#### EXERCISE DETAILS:
The material below holds a span beginning at the line with "namespace Sys2Proof" and ending at the line with "imm : BitVec 27". Quote that span exactly, both ends included, and only that span.

#### THE DATA:
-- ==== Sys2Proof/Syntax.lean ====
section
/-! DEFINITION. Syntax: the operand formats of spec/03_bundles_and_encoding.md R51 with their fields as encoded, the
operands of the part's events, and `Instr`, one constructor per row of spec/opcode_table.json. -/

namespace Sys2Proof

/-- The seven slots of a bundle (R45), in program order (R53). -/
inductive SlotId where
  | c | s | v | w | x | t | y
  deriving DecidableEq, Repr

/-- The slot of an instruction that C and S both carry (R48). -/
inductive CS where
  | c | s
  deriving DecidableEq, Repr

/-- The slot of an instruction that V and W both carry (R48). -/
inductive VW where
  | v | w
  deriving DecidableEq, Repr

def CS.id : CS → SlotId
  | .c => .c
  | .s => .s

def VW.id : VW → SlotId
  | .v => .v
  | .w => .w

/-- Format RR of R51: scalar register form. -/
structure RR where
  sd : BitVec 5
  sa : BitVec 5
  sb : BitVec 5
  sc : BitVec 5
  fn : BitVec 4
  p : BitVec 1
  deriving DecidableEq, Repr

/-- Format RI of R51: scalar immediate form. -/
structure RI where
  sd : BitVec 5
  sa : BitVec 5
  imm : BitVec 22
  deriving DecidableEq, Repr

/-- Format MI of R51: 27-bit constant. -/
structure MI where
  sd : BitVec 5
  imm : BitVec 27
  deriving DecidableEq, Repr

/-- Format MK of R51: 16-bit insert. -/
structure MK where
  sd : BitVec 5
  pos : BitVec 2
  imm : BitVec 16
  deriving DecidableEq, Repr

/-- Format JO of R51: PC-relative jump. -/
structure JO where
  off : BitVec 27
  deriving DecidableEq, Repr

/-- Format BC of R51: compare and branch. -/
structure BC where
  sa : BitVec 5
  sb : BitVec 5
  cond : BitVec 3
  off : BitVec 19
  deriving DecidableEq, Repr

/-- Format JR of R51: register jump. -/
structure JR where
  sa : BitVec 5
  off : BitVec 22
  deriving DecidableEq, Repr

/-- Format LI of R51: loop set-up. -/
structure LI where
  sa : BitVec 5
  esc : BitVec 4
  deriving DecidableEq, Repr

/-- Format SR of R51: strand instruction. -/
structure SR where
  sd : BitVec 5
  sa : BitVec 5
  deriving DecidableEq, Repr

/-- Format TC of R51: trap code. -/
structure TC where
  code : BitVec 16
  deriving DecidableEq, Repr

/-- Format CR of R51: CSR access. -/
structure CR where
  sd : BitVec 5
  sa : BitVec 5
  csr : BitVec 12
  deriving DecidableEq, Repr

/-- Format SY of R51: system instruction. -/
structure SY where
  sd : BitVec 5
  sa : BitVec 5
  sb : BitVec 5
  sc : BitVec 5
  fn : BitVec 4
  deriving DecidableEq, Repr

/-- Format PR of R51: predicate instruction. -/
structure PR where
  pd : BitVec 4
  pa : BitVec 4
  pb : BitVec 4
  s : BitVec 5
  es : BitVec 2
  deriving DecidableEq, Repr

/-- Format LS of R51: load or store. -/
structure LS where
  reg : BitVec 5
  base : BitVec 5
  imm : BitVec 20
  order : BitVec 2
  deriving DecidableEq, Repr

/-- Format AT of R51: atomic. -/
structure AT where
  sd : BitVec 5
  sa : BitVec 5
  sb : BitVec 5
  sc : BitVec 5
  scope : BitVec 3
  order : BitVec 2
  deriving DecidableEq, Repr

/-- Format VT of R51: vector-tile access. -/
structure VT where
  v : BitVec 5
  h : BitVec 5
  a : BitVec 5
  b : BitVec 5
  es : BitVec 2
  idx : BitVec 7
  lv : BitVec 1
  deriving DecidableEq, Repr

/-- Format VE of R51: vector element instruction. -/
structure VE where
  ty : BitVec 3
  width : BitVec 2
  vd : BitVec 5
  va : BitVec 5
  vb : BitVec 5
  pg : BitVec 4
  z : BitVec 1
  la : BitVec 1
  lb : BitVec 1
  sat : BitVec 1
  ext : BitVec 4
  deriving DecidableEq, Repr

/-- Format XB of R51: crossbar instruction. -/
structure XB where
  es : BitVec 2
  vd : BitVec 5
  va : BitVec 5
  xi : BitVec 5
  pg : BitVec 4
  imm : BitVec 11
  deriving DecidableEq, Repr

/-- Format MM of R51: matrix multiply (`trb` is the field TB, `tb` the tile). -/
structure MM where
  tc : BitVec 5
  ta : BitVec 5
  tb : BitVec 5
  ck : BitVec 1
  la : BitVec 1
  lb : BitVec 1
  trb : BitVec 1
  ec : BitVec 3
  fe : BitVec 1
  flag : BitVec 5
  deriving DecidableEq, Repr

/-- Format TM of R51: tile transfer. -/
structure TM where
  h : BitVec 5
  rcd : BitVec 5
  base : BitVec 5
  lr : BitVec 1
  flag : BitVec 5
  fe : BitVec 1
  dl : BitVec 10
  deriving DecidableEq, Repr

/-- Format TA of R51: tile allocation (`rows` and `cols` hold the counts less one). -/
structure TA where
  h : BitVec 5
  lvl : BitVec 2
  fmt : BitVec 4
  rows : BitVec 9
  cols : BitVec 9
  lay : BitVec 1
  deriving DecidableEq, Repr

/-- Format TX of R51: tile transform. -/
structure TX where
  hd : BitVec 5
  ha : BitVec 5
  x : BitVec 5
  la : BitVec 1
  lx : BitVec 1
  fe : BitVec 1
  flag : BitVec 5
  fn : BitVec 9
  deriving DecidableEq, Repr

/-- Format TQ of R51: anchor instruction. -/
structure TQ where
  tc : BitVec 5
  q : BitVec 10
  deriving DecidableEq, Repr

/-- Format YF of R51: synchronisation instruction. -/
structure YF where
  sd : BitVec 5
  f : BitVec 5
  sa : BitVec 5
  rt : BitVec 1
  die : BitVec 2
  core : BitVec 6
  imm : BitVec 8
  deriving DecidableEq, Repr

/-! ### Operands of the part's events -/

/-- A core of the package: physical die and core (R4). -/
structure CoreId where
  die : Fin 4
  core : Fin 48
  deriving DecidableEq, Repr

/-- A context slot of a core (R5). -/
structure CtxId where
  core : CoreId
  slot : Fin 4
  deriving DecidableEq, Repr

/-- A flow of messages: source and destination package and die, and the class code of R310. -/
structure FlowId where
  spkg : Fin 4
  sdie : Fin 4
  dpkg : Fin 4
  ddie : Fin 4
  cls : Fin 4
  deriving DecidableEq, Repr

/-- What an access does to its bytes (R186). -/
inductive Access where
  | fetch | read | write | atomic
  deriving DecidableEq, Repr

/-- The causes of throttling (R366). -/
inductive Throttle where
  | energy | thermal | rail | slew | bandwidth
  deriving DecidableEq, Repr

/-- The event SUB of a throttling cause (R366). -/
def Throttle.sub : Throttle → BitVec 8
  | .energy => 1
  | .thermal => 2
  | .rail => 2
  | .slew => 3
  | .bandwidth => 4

#### ANSWER TO THIS EXERCISE:
namespace Sys2Proof

/-- The seven slots of a bundle (R45), in program order (R53). -/
inductive SlotId where
  | c | s | v | w | x | t | y
  deriving DecidableEq, Repr

/-- The slot of an instruction that C and S both carry (R48). -/
inductive CS where
  | c | s
  deriving DecidableEq, Repr

/-- The slot of an instruction that V and W both carry (R48). -/
inductive VW where
  | v | w
  deriving DecidableEq, Repr

def CS.id : CS → SlotId
  | .c => .c
  | .s => .s

def VW.id : VW → SlotId
  | .v => .v
  | .w => .w

/-- Format RR of R51: scalar register form. -/
structure RR where
  sd : BitVec 5
  sa : BitVec 5
  sb : BitVec 5
  sc : BitVec 5
  fn : BitVec 4
  p : BitVec 1
  deriving DecidableEq, Repr

/-- Format RI of R51: scalar immediate form. -/
structure RI where
  sd : BitVec 5
  sa : BitVec 5
  imm : BitVec 22
  deriving DecidableEq, Repr

/-- Format MI of R51: 27-bit constant. -/
structure MI where
  sd : BitVec 5
  imm : BitVec 27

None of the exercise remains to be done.